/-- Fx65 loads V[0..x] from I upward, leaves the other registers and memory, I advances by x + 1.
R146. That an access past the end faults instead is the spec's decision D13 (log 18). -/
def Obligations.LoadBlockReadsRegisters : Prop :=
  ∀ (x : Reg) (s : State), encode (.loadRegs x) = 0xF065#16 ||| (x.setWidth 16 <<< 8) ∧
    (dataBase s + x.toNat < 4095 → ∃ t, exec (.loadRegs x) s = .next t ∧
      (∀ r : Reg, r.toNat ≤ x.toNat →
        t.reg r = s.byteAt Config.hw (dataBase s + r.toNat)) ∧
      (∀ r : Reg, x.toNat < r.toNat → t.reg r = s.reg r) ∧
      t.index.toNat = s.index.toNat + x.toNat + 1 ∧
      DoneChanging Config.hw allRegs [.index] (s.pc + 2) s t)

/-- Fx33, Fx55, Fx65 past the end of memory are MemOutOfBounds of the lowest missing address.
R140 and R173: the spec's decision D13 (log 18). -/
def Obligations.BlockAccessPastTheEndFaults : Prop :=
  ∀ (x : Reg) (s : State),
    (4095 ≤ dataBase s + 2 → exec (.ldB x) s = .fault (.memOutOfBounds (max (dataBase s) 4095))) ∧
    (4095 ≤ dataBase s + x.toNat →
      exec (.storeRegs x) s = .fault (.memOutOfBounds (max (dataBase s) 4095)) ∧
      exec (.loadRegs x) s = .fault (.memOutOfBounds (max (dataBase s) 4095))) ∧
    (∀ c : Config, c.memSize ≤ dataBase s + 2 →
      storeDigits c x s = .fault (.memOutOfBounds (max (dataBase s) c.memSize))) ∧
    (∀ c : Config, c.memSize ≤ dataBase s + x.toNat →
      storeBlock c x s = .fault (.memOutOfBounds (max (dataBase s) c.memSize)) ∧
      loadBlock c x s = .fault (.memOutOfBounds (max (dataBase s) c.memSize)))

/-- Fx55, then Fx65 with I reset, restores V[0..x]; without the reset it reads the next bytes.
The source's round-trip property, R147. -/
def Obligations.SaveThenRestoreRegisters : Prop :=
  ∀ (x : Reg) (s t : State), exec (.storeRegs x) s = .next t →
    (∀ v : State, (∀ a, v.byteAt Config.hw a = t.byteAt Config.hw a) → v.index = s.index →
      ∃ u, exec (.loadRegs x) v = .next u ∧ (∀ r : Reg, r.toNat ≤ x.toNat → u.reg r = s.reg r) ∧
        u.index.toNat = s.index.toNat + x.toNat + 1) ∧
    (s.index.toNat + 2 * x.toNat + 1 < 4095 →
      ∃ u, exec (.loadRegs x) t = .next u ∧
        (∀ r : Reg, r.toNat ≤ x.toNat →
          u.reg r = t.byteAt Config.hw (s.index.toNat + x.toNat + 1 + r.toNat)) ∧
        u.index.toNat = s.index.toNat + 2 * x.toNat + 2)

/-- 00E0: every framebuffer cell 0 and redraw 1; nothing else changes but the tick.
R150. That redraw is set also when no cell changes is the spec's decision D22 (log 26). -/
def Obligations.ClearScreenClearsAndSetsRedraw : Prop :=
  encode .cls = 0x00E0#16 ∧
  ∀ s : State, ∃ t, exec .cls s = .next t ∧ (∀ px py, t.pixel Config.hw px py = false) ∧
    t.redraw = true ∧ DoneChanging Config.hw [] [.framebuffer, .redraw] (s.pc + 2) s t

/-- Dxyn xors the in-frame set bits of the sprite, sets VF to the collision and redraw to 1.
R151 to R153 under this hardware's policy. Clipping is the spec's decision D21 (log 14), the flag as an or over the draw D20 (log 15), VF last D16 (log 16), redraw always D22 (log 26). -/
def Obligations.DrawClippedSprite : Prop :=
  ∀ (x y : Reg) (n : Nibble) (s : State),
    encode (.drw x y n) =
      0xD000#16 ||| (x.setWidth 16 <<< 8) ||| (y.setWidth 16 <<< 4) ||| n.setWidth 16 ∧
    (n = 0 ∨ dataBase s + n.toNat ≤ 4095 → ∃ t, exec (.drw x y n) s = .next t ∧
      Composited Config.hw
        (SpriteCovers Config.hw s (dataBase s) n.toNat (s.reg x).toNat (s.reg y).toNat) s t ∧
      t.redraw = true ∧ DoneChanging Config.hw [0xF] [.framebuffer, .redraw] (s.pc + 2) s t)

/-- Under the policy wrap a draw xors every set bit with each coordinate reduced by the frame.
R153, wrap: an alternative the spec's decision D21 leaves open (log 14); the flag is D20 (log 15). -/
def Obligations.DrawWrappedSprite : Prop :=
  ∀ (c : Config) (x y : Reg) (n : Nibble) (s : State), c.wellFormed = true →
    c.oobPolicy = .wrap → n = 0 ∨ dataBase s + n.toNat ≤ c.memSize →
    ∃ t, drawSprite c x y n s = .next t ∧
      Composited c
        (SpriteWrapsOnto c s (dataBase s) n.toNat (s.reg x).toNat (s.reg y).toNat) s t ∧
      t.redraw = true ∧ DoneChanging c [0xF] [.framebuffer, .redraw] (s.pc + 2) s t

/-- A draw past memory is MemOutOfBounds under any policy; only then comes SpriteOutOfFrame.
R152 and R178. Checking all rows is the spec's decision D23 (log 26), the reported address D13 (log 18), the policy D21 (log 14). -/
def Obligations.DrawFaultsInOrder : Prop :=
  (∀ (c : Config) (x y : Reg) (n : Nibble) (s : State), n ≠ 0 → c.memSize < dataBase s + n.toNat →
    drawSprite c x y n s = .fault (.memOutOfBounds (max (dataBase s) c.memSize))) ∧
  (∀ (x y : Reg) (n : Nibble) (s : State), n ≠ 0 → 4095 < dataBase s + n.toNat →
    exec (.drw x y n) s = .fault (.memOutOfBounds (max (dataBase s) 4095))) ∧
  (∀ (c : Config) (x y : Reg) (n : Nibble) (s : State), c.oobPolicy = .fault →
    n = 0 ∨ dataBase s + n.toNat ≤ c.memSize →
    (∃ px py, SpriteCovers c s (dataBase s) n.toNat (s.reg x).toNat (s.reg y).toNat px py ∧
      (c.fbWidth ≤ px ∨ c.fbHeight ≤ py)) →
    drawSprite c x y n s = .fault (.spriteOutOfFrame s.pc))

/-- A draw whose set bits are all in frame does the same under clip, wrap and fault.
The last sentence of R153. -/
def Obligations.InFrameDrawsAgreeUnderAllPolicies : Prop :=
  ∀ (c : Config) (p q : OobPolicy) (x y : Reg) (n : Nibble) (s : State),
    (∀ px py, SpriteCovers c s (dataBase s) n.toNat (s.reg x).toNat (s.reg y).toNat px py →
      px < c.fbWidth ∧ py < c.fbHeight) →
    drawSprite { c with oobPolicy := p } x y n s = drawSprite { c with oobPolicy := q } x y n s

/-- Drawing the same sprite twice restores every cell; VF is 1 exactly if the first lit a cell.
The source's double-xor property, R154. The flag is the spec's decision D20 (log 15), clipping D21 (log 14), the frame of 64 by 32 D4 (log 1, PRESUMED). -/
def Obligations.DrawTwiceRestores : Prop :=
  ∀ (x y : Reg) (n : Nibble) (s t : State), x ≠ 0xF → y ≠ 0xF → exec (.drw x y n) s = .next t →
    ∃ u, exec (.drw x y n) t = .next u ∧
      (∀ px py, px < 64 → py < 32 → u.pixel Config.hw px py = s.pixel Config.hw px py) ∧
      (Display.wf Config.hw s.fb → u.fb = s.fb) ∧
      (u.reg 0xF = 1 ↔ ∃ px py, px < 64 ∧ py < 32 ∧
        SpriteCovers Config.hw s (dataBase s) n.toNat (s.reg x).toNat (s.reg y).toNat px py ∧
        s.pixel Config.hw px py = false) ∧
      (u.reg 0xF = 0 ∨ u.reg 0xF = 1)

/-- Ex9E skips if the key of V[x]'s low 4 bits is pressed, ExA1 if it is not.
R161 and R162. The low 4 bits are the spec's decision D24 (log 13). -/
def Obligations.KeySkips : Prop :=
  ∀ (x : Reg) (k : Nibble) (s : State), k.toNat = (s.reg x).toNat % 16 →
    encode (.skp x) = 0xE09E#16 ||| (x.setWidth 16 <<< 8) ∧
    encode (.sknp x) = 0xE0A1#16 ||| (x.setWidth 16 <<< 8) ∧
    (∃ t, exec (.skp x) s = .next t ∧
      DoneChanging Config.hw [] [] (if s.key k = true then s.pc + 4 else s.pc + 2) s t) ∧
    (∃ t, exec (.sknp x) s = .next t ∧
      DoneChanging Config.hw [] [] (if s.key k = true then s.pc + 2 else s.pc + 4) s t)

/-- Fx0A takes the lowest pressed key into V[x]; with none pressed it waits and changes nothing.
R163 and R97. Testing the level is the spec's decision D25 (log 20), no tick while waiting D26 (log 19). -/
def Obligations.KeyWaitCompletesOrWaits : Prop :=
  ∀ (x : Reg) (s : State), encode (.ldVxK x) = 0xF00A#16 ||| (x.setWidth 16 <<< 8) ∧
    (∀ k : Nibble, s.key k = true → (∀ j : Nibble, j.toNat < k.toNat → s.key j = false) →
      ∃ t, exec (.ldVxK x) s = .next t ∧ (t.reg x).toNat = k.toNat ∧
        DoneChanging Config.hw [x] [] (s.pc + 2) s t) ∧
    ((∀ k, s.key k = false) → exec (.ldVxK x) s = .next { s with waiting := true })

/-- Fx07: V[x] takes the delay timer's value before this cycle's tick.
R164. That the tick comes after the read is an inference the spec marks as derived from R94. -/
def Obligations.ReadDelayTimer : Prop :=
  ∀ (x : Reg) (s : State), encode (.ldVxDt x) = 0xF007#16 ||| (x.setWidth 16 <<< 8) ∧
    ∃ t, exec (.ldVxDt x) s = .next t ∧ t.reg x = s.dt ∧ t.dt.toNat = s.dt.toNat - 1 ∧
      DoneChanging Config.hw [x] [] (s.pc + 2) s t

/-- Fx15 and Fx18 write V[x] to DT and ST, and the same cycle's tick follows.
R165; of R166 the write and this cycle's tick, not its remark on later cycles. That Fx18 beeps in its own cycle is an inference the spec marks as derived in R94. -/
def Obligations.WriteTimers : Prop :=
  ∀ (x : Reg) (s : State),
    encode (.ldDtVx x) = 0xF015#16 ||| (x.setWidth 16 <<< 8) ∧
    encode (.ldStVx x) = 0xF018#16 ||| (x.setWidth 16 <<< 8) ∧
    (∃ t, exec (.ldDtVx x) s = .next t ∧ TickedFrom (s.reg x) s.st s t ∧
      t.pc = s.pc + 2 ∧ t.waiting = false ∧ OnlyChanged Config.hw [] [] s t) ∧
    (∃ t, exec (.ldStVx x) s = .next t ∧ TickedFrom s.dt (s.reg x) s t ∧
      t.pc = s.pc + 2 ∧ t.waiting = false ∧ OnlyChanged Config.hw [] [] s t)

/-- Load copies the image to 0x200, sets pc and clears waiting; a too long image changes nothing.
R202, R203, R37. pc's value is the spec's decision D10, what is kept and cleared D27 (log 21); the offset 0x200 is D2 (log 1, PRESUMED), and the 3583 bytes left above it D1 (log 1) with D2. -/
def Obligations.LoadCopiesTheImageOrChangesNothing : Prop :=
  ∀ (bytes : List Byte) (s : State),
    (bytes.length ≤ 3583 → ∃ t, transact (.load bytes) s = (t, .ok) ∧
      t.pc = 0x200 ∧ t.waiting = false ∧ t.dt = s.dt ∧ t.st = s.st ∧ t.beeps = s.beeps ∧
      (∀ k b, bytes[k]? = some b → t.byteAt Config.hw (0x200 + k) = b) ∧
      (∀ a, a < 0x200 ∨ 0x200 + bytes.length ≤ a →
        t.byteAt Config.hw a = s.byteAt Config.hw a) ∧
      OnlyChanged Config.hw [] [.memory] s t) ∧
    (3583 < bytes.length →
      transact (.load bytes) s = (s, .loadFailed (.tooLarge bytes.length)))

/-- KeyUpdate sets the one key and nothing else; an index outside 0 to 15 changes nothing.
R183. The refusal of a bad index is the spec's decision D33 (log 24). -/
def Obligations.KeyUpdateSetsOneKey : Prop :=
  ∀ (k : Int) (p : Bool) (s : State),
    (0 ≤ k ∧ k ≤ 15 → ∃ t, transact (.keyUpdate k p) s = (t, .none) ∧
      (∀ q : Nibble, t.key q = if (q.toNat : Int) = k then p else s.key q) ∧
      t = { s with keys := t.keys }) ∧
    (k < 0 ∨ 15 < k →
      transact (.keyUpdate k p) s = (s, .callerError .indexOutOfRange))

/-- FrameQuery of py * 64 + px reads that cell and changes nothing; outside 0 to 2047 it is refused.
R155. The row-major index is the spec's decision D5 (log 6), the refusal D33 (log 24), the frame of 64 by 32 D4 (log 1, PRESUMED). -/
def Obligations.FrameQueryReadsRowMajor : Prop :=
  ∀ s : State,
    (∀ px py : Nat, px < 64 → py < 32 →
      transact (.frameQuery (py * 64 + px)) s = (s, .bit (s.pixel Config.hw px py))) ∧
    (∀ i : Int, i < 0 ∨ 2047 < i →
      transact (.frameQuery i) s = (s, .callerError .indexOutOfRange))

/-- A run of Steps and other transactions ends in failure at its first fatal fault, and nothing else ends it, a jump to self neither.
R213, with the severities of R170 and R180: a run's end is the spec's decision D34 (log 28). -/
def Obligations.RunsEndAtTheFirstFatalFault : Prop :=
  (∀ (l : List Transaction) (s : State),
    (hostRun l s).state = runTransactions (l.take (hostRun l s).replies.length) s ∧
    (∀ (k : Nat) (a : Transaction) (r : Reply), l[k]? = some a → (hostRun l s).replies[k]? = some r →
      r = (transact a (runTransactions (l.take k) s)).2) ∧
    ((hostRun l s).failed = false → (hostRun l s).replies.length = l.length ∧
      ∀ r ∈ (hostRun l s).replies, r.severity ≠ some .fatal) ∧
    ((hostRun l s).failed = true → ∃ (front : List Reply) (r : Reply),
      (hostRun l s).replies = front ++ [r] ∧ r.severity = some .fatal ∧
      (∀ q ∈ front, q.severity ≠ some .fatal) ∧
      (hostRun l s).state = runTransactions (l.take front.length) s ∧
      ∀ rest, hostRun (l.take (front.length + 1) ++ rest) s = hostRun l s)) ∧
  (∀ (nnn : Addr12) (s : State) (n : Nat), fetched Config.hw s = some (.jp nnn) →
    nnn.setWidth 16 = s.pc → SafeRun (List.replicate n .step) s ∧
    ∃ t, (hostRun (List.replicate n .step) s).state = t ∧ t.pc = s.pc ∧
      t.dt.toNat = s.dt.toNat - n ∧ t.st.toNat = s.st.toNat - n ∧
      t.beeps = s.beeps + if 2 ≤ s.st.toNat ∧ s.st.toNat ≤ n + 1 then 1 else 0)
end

--------------------------------

TASK PROMPT =>
Take the line above containing "def Obligations.InFrameDrawsAgreeUnderAllPolicies : Prop", the line containing "(Display.wf Config.hw s.fb", and all lines in between, and copy them exactly without anything else.

SOLUTION TO THIS EXERCISE =>
def Obligations.InFrameDrawsAgreeUnderAllPolicies : Prop :=
  ∀ (c : Config) (p q : OobPolicy) (x y : Reg) (n : Nibble) (s : State),
    (∀ px py, SpriteCovers c s (dataBase s) n.toNat (s.reg x).toNat (s.reg y).toNat px py →
      px < c.fbWidth ∧ py < c.fbHeight) →
    drawSprite { c with oobPolicy := p } x y n s = drawSprite { c with oobPolicy := q } x y n s

/-- Drawing the same sprite twice restores every cell; VF is 1 exactly if the first lit a cell.
The source's double-xor property, R154. The flag is the spec's decision D20 (log 15), clipping D21 (log 14), the frame of 64 by 32 D4 (log 1, PRESUMED). -/
def Obligations.DrawTwiceRestores : Prop :=
  ∀ (x y : Reg) (n : Nibble) (s t : State), x ≠ 0xF → y ≠ 0xF → exec (.drw x y n) s = .next t →
    ∃ u, exec (.drw x y n) t = .next u ∧
      (∀ px py, px < 64 → py < 32 → u.pixel Config.hw px py = s.pixel Config.hw px py) ∧
      (Display.wf Config.hw s.fb → u.fb = s.fb) ∧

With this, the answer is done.